[Start of section]

-- ==== Sys2Proof/Machine/AccessSteps.lean ====
section
/-! DEFINITION. The steps of a lane (06_pixel_access_path.md): judging, the service of a reload, and the completion of a
transaction. -/

namespace Sys2Proof.Machine

/-- BURST_JUDGING (R102, R104, R108, R109): the head burst is judged against its slot, or its reload is requested. -/
def execBurstJudging (n : LinkId) (s : State) : Host.Outcome State Fault Refusal :=
  if s.mayJudge n then settled (s.judgeHead n) else noEvent s

/-- The bytes per pixel that a WRITE's length check learns from the record (R157): none when its handle is stale. -/
def State.recordBpp (s : State) (h : Handle) : Option Nat :=
  match s.classify h with
  | .stale => none
  | .current d => some d.format.bpp
  | .retiring d => some d.format.bpp

/-- The service of a reload for the length check of the WRITE that waits (R157): the write slot is refilled or
emptied, the check is made, and the frames behind it are taken. So also while the stream is HELD or RETRYING, where
R129 has a held burst keep its slot as the fault left it (DEDUCED, log 59). -/
def State.reloadForLength (n : LinkId) (s : State) : State :=
  match (s.link n).arrivals with
  | [] => s
  | f :: rest =>
    let s := s.modLink n fun l => { l with arrivals := [] }
    match parseAccess (s.link n).session f with
    | none => s.protocolError n
    | some b =>
      let s' := s.refill n .write b.handle
      match s.recordBpp b.handle with
      | some bpp => (s'.afterLength n b (b.lengthRight bpp)).takeArrivals n rest
      | none => (s'.enqueueBurst n b.unformatted).takeArrivals n rest

/-- The service of a reload unit's request by the arbiter (R105, R157). -/
def State.reloadService (n : LinkId) (x : Extent) (s : State) : State :=
  match (s.lane n).reloads with
  | [] => s
  | job :: rest =>
    let s := (s.served (.reload n)).modLane n fun l => { l with reloads := rest }
    match job with
    | .judge => s.reloadForJudging n x
    | .length => s.reloadForLength n
    | .discarded => s

/-- RELOAD (R105, R157). -/
def execReload (n : LinkId) (x : Extent) (s : State) : Host.Outcome State Fault Refusal :=
  if s.portTurn = some (.reload n) then settled (s.reloadService n x) else noEvent s

/-- TRANSACTION_COMPLETION (R114, R115, R117, R118): the link's transaction in flight with the index given, oldest
first, ends; the error report counts for a read only (log 21). -/
def execTransactionCompletion (n : LinkId) (k : Nat) (err : Bool) (s : State) : Host.Outcome State Fault Refusal :=
  match (s.fmi.ofLane n)[k]? with
  | some t =>
    match t.owner with
    | .lane _ h => settled (s.laneCompletion n t h err)
    | _ => noEvent s
  | none => noEvent s

end Sys2Proof.Machine
end

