/-- CLAIM (R9, R32, R33, R35, R155): at its taking it joins the line of reads; at the service of its read it is
refused, or granted when no claim waits and its mode is compatible, or refused BUSY with wait limit 0, or else queued
last, in the lowest empty slot; a withdrawn one only leaves the line (R162; that it uses its service of the arbiter,
R12, is the model's reading, log 39). The operand takes the taking alone or, where its read is the next served, both
events (the model's choice, log 4). Three zeros in a new claim are the model's choice too: the wait remaining of a
granted one, the lease remaining of a queued one (log 47), and the tag of a RELEASE that has not come (log 55). -/
def Obligations.ClaimIsGrantedQueuedOrRefused : Prop :=
  ∀ (n : LinkId) (x : Extent) (s : State) (tag : Byte) (h : Handle) (mode : Mode) (lease wait : Nat)
    (rest : List CtrlReq),
    (s.lineTurn n = none → (s.link n).progress = none → (s.link n).requests = .claim tag h mode lease wait :: rest →
      (h.index ≠ 0 →
        let joined : State := ({ s with claims := { s.claims with line := s.claims.line ++
            [.link n (s.link n).session (.claim tag h mode lease wait) false] } } : State).modLink n
          fun l => { l with requests := rest, progress := some .reading }
        exec (.claim n .firstEvent) s = .next joined.settle ∧
        (joined.lineTurn n = none → exec (.claim n .whole) s = .next joined.settle) ∧
        (s.claims.line = [] → joined.portTurn = some .claimEngine →
          exec (.claim n .whole) s = exec (.claim n .whole) joined)) ∧
      (h.index = 0 → (s.link n).hears (s.link n).session →
        exec (.claim n x) s = .next (State.settle (s.modLink n fun l =>
          { l with requests := rest }.queued ⟨tag, l.session, false, .refused .staleHandle 0⟩)))) ∧
    ∀ session line, s.portTurn = some .claimEngine →
      let r : CtrlReq := .claim tag h mode lease wait
      let served : State := { s.pointing .fillEngine with claims := { s.claims with line := line } }
      (s.claims.line = .link n session r true :: line → exec (.claim n x) s = .next served.settle) ∧
      (s.claims.line = .link n session r false :: line → (s.link n).hears session →
        let answering (b : Body) (v : State) : State :=
          v.modLink n fun l => { l with progress := none }.queued ⟨tag, session, false, b⟩
        (∀ reason, s.claimRefusal n h mode lease = some reason →
          exec (.claim n x) s = .next (served |> answering (.refused reason 0)).settle) ∧
        (s.claimRefusal n h mode lease = none → ∀ k : Fin 16, s.claimAt (.link n) k = none →
          (∀ j : Fin 16, j < k → s.claimAt (.link n) j ≠ none) →
          let free : Prop := s.queue h.index = [] ∧ (s.holders h.index = [] ∨
            (mode = .read ∧ ∀ p ∈ s.holders h.index, p.2.mode = .read))
          (free → exec (.claim n x) s = .next (served.setClaim (.link n) k (some
              ⟨h, mode, .held, lease, lease, false, 0, wait, 0, 0, tag, session, 0⟩) |> answering (.granted k.val h mode
                (s.seqTorn h.index).1 (s.seqTorn h.index).2 0)).settle) ∧
          (¬ free → wait = 0 → exec (.claim n x) s = .next (served |> answering (.refused .busy 0)).settle) ∧
          (¬ free → 1 ≤ wait → exec (.claim n x) s = .next ((served.setClaim (.link n) k (some
              ⟨h, mode, .waiting, lease, 0, false, 0, wait, wait, 0, tag, session, 0⟩)).modQueue h.index
                (fun q => q ++ [.link n]) |> answering (.queued k.val ((s.queue h.index).length + 1))).settle)))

[End of section]

■ **Description of the task**: Each record above has to be printed again, word for word.

■ **Your response**:
-- ==== Sys2Proof/Machine/AccessSteps.lean ====
section
/-! DEFINITION. The steps of a lane (06_pixel_access_path.md): judging, the service of a reload, and the completion of a
transaction. -/

namespace Sys2Proof.Machine

/-- BURST_JUDGING (R102, R104, R108, R109): the head burst is judged against its slot, or its reload is requested. -/
def execBurstJudging (n : LinkId) (s : State) : Host.Outcome State Fault Refusal :=
  if s.mayJudge n then settled (s.judgeHead n) else noEvent s

/-- The bytes per pixel that a WRITE's length check learns from the record (R157): none when its handle is stale. -/
def State.recordBpp (s : State) (h : Handle) : Option Nat :=
  match s.classify h with
  | .stale => none
  | .current d => some d.format.bpp
  | .retiring d => some d.format.bpp

/-- The service of a reload for the length check of the WRITE that waits (R157): the write slot is refilled or
emptied, the check is made, and the frames behind it are taken. So also while the stream is HELD or RETRYING, where
R129 has a held burst keep its slot as the fault left it (DEDUCED, log 59). -/
def State.reloadForLength (n : LinkId) (s : State) : State :=
  match (s.link n).arrivals with
  | [] => s
  | f :: rest =>
    let s := s.modLink n fun l => { l with arrivals := [] }
    match parseAccess (s.link n).session f with
    | none => s.protocolError n
    | some b =>
      let s' := s.refill n .write b.handle
      match s.recordBpp b.handle with
      | some bpp => (s'.afterLength n b (b.lengthRight bpp)).takeArrivals n rest
      | none => (s'.enqueueBurst n b.unformatted).takeArrivals n rest

/-- The service of a reload unit's request by the arbiter (R105, R157). -/
def State.reloadService (n : LinkId) (x : Extent) (s : State) : State :=
  match (s.lane n).reloads with
  | [] => s
  | job :: rest =>
    let s := (s.served (.reload n)).modLane n fun l => { l with reloads := rest }
    match job with
    | .judge => s.reloadForJudging n x
    | .length => s.reloadForLength n
    | .discarded => s

/-- RELOAD (R105, R157). -/
def execReload (n : LinkId) (x : Extent) (s : State) : Host.Outcome State Fault Refusal :=
  if s.portTurn = some (.reload n) then settled (s.reloadService n x) else noEvent s

/-- TRANSACTION_COMPLETION (R114, R115, R117, R118): the link's transaction in flight with the index given, oldest
first, ends; the error report counts for a read only (log 21). -/
def execTransactionCompletion (n : LinkId) (k : Nat) (err : Bool) (s : State) : Host.Outcome State Fault Refusal :=
  match (s.fmi.ofLane n)[k]? with
  | some t =>
    match t.owner with
    | .lane _ h => settled (s.laneCompletion n t h err)
    | _ => noEvent s
  | none => noEvent s

end Sys2Proof.Machine
end

/-- CLAIM (R9, R32, R33, R35, R155): at its taking it joins the line of reads; at the service of its read it is
refused, or granted when no claim waits and its mode is compatible, or refused BUSY with wait limit 0, or else queued
last, in the lowest empty slot; a withdrawn one only leaves the line (R162; that it uses its service of the arbiter,
R12, is the model's reading, log 39). The operand takes the taking alone or, where its read is the next served, both
events (the model's choice, log 4). Three zeros in a new claim are the model's choice too: the wait remaining of a
granted one, the lease remaining of a queued one (log 47), and the tag of a RELEASE that has not come (log 55). -/
def Obligations.ClaimIsGrantedQueuedOrRefused : Prop :=
  ∀ (n : LinkId) (x : Extent) (s : State) (tag : Byte) (h : Handle) (mode : Mode) (lease wait : Nat)
    (rest : List CtrlReq),
    (s.lineTurn n = none → (s.link n).progress = none → (s.link n).requests = .claim tag h mode lease wait :: rest →
      (h.index ≠ 0 →
        let joined : State := ({ s with claims := { s.claims with line := s.claims.line ++
            [.link n (s.link n).session (.claim tag h mode lease wait) false] } } : State).modLink n
          fun l => { l with requests := rest, progress := some .reading }
        exec (.claim n .firstEvent) s = .next joined.settle ∧
        (joined.lineTurn n = none → exec (.claim n .whole) s = .next joined.settle) ∧
        (s.claims.line = [] → joined.portTurn = some .claimEngine →
          exec (.claim n .whole) s = exec (.claim n .whole) joined)) ∧
      (h.index = 0 → (s.link n).hears (s.link n).session →
        exec (.claim n x) s = .next (State.settle (s.modLink n fun l =>
          { l with requests := rest }.queued ⟨tag, l.session, false, .refused .staleHandle 0⟩)))) ∧
    ∀ session line, s.portTurn = some .claimEngine →
      let r : CtrlReq := .claim tag h mode lease wait
      let served : State := { s.pointing .fillEngine with claims := { s.claims with line := line } }
      (s.claims.line = .link n session r true :: line → exec (.claim n x) s = .next served.settle) ∧
      (s.claims.line = .link n session r false :: line → (s.link n).hears session →
        let answering (b : Body) (v : State) : State :=
          v.modLink n fun l => { l with progress := none }.queued ⟨tag, session, false, b⟩
        (∀ reason, s.claimRefusal n h mode lease = some reason →
          exec (.claim n x) s = .next (served |> answering (.refused reason 0)).settle) ∧
        (s.claimRefusal n h mode lease = none → ∀ k : Fin 16, s.claimAt (.link n) k = none →
          (∀ j : Fin 16, j < k → s.claimAt (.link n) j ≠ none) →
          let free : Prop := s.queue h.index = [] ∧ (s.holders h.index = [] ∨
            (mode = .read ∧ ∀ p ∈ s.holders h.index, p.2.mode = .read))
          (free → exec (.claim n x) s = .next (served.setClaim (.link n) k (some
              ⟨h, mode, .held, lease, lease, false, 0, wait, 0, 0, tag, session, 0⟩) |> answering (.granted k.val h mode
                (s.seqTorn h.index).1 (s.seqTorn h.index).2 0)).settle) ∧
          (¬ free → wait = 0 → exec (.claim n x) s = .next (served |> answering (.refused .busy 0)).settle) ∧
          (¬ free → 1 ≤ wait → exec (.claim n x) s = .next ((served.setClaim (.link n) k (some
              ⟨h, mode, .waiting, lease, 0, false, 0, wait, wait, 0, tag, session, 0⟩)).modQueue h.index
                (fun q => q ++ [.link n]) |> answering (.queued k.val ((s.queue h.index).length + 1))).settle)))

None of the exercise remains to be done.